‘Failures are finger posts on the road to
achievement’ – C.S. Lewis
I’m coming up to what might be my last
singing performance at school and I felt it was finally time to sing a song
that actually meant something to me. That’s why I chose ‘I Wish I Knew How It
Would Feel to be Free’ by Nina Simone. This song is my Desert Island disc every
time because it’s the song my parents played to me when I didn’t get to be
school officer in sixth form. When they first played it to me years before to
get me to sing it, it didn’t mean anything; I didn’t understand it and I didn’t
think it was any good. But suddenly, it meant something to me and I understood
what she was singing about. She may have been singing about black civil rights
in America, but the sentiment was the same: failure. It was failure to be
equal, failure to be noticed, failure to succeed at school, failure in whatever
you were attempting.
I
listen to this song whenever I fail at something I really wanted, which is more
often than I would like to admit. My parents have found me crying listening to
it on numerous occasions: when I didn’t get through to the next round of a
singing competition, when I got rejected by York University, after another shit
driving lesson. It doesn’t make it any less painful, it just makes me more
willing to get up and keep going. I’ve had these failures because I’ve
persisted in trying. If I ever stopped trying then I’d never get that moment of
success that I crave.
The
Baz Luhrmann song is one that I was also played before and just wanted my
parents to shut up and leave me alone because I was FINE. But like Nina’s
Simone’s song, it suddenly made sense when I needed it. I think with the ‘Sunscreen’
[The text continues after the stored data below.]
-- ==== Sys2Proof/Machine/Convert.lean ====
section
/-!
DEFINITION. Sys2Proof/Machine/Convert.lean: the conversion procedure of R54, element by element and block by block, and
the packing of elements into bytes. One procedure serves every converting unit.
-/
namespace Sys2Proof.Machine

/-- How a conversion chooses the destination scale (R55). -/
inductive ScaleSrc where
  /-- σ = 1, no scale plane written. -/
  | none
  /-- Fitted per block. -/
  | block
  /-- Hoop's scale, captured. -/
  | tensor (s : Nat)
  /-- The byte at the block's place in the destination scale plane. -/
  | plane
  deriving DecidableEq, Repr

/-- Round and encode with the flags of R54's last steps. -/
def storeValue (dst : Fmt) (sigma : Option Nat) (ovf : Bool) (mode : Rnd) (rnd : Nat) (v : Dy) : Nat × Conv :=
  let xs := match sigma with | some s => scaleUp v s | none => v
  if (maxfin dst).lt xs.abs then
    (maxCode dst xs.isNeg, { Conv.none with flags := fSat ||| (if ovf then fOvf else 0), sat := 1 })
  else
    let c := encodeElem dst mode rnd xs
    if isZeroCode dst c && !v.isZero then (c, { Conv.none with flags := fFlush, flush := 1 }) else (c, Conv.none)

/-- Write the poison image of dst (R62). -/
def storePoison (dst : Fmt) : Nat × Conv :=
  (poisonCode dst,
    { Conv.none with
      flags := if poisonLost dst then fPoisonLost else 0
      poisonLost := b2n (poisonLost dst)
      poisoned := true })

/-- Store a decoded value into dst (R54): poison, infinities and finite values, with the counts of one element. -/
def storeVal (dst : Fmt) (sigma : Option Nat) (ovf : Bool) (mode : Rnd) (rnd : Nat) (v : Val) : Nat × Conv :=
  match v with
  | .nan =>
    let (c, k) := storePoison dst
    (c, (k.add { Conv.none with flags := fNonfinite ||| fPoisonIn, nonfinite := 1, poisonIn := 1, elems := 1 }))
  | .poison =>
    let (c, k) := storePoison dst
    (c, (k.add { Conv.none with flags := fPoisonIn, poisonIn := 1, elems := 1 }))
  | .inf neg => (maxCode dst neg, { Conv.none with flags := fNonfinite, nonfinite := 1, elems := 1, finite := 1 })
  | .fin d =>
    let (c, k) := storeValue dst sigma ovf mode rnd d
    (c, k.add { Conv.none with elems := 1, finite := 1, amax := d.abs })

/-- The decoded value v of R54: the element's value times its block's inverse scale. -/
def loadVal (src : Fmt) (sigmaIn : Option Nat) (c : Nat) : Val :=
  match decodeElem src c, sigmaIn with
  | .fin d, some s => .fin (scaleDown d s)
  | v, _ => v

/-- Flags and counts of reading one element code: holes (R40). -/
def loadConv (src : Fmt) (c : Nat) : Conv :=
  if isHole src c then { Conv.none with flags := fHole, hole := 1 } else Conv.none

/-- A conversion from a W32P source into a W32P destination writes the pair of R57 under RN (R46). -/
def pairMode (src dst : Fmt) (mode : Rnd) : Rnd := if src = .w32p ∧ dst = .w32p then .rn else mode

/-! ### Packing (R36, R38, Table 02.2) -/

/-- The code of element i of a linear run of bytes, by byte number. N2T elements are trit digits. -/
def elemCode (f : Fmt) (blk : Nat) (byte : Nat → Nat) (i : Nat) : Nat :=
  match f with
  | .n2t =>
    let b := byte (f.offset blk i)
    if 243 ≤ b then 1 else b / 3 ^ (i % blk % 5) % 3
  | .n4l | .n4i => bits (byte (i / 2)) (4 * (i % 2)) 4
  | _ =>
    let n := f.width / 8
    (upto n).foldl (fun a k => a + byte (i * n + k) * 2 ^ (8 * k)) 0

/-- The codes of n elements. -/
def elemCodes (f : Fmt) (blk : Nat) (byte : Nat → Nat) (n : Nat) : List Nat :=
  (upto n).map (elemCode f blk byte)

/-- N2T bytes with a code of 243 to 255 among those that hold n elements (R37). -/
def codeFaultBytes (f : Fmt) (blk : Nat) (byte : Nat → Nat) (n : Nat) : Nat :=
  match f with
  | .n2t => ((upto (f.bytes blk n)).filter (fun k => decide (243 ≤ byte k))).length
  | _ => 0

/-- The base-3 code of up to five trit digits, missing ones the zero trit. -/
def tritByte (l : List Nat) : Nat :=
  (upto 5).foldl (fun a i => a + l.getD i 1 * 3 ^ i) 0

/-- N2T digits of one block as bytes: fuel counts bytes. -/
def tritBytes : Nat → List Nat → List Nat
  | 0, _ => []
  | k + 1, l => tritByte (l.take 5) :: tritBytes k (l.drop 5)

/-- Two 4-bit elements a byte, the lower first. -/
def nibbleBytes : Nat → List Nat → List Nat
  | 0, _ => []
  | k + 1, l => (l.getD 0 0 + 16 * l.getD 1 0) :: nibbleBytes k (l.drop 2)

/-- Element codes as byte values: from a block's start for N2T, from an even element for 4-bit formats. -/
def packCodes (f : Fmt) (blk : Nat) (l : List Nat) : List Nat :=
  match f with
  | .n2t =>
    let nb := ceilDiv l.length blk
    (upto nb).flatMap (fun j => let b := (l.drop (j * blk)).take blk
                                tritBytes (ceilDiv b.length 5) b)
  | .n4l | .n4i => nibbleBytes (ceilDiv l.length 2) l
  | _ => l.flatMap (fun c => (upto (f.width / 8)).map (fun k => bits c (8 * k) 8))

/-! ### Blocks (R48, R55) -/

/-- The largest quarter-octave index n, from -128 to 127, whose scale keeps amax within maxfin; -128 when none does
(R55, n_fit of R208). k counts the candidates left, from 127 down. -/
def fitFrom (mf amax : Dy) : Nat → Int
  | 0 => -128
  | k + 1 =>
    let n : Int := (k : Int) - 128
    if (scaleUp amax (s8qOf n)).le mf then n else fitFrom mf amax k

/-- n_fit(a) for a destination. -/
def fitScale (dst : Fmt) (amax : Dy) : Int := fitFrom (maxfin dst) amax 256

/-- The scale that BLOCK chooses for the magnitudes of a block: σ = 1 for an amax of 0. -/
def blockScale (dst : Fmt) (vals : List Val) : Nat :=
  let amax := vals.foldl (fun a v => match v with | .fin d => a.max d.abs | _ => a) Dy.zero
  if amax.isZero then 0 else s8qOf (fitScale dst amax)

/-- The scale of a destination block (R55). -/
def dstScale (src : ScaleSrc) (dst : Fmt) (planeByte : Nat) (vals : List Val) : Option Nat :=
  if !dst.scaled then none else
  match src with
  | .none => some 0
  | .block => some (blockScale dst vals)
  | .tensor s => some s
  | .plane => some planeByte

/-- SCALE_SRC other than NONE into a scaled destination can overflow (R59). -/
def ovfOf (src : ScaleSrc) (dst : Fmt) : Bool := dst.scaled && src != .none

/-- A block of decoded values stored under one scale: codes and counts; `rnd i` is the generator's value of the block's
element i. -/
def storeBlock (dst : Fmt) (sigma : Option Nat) (ovf : Bool) (mode : Rnd) (rnd : Nat → Nat) (vals : List Val) :
    List Nat × Conv :=
  (vals.zipIdx).foldl (fun (acc : List Nat × Conv) p =>
    let (c, k) := storeVal dst sigma ovf mode (rnd p.2) p.1
    (acc.1 ++ [c], acc.2.add k)) ([], Conv.none)

/-- A row of decoded values stored block by block: element codes padded to whole blocks when dst is scaled (zero codes
in the missing slots, R48), the scale bytes, the counts. `plane j` is the scale byte at block j's place. -/
def storeRow (dst : Fmt) (blk : Nat) (src : ScaleSrc) (mode : Rnd) (rnd : Nat → Nat) (plane : Nat → Nat)
    (vals : List Val) : List Nat × List Nat × Conv :=
  if !dst.scaled then
    let (c, k) := storeBlock dst none false mode rnd vals
    (c, [], k)
  else
    (upto (ceilDiv vals.length blk)).foldl (fun (acc : List Nat × List Nat × Conv) j =>
      let b := (vals.drop (j * blk)).take blk
      let s := dstScale src dst (plane j) b
      let (c, k) := storeBlock dst s (ovfOf src dst) mode (fun i => rnd (j * blk + i)) b
      let pad := if dst = .n2t then 1 else 0
      (acc.1 ++ c ++ List.replicate (blk - b.length) pad, acc.2.1 ++ [s.getD 0], acc.2.2.add k)) ([], [], Conv.none)

/-- A row of element codes decoded: the values and the counts of reading. `scale j` is block j's scale byte. -/
def loadRow (src : Fmt) (blk : Nat) (scale : Nat → Nat) (codes : List Nat) : List Val × Conv :=
  let vals := codes.zipIdx.map (fun p => loadVal src (if src.scaled then some (scale (p.2 / blk)) else none) p.1)
  (vals, codes.foldl (fun k c => k.add (loadConv src c)) Conv.none)

end Sys2Proof.Machine
end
song you have to be ready, you have to NEED it. If you don’t need it or
understand it, you haven’t experienced failure or feeling inadequate. In this
way, I think that song is magical, because it doesn’t work if you aren’t ready.
But if you are ready, it will change your life.
So
overall, the message is about failure and the drive to get up and keep going.
Sometimes when you get messages about failure and you hear stories about Oprah
Winfrey or Thomas Edison, they don’t really translate because they’re not
relatable. My problems at 18 are not life or death, they’re not always career
driven either; they’re just little daily grinds that push me down. I put myself
out there constantly, and I don’t think I’ll ever stop doing that because one
day you’ll be rewarded for it as long as you KNOW that you’re doing the right
thing and you're going in the right direction.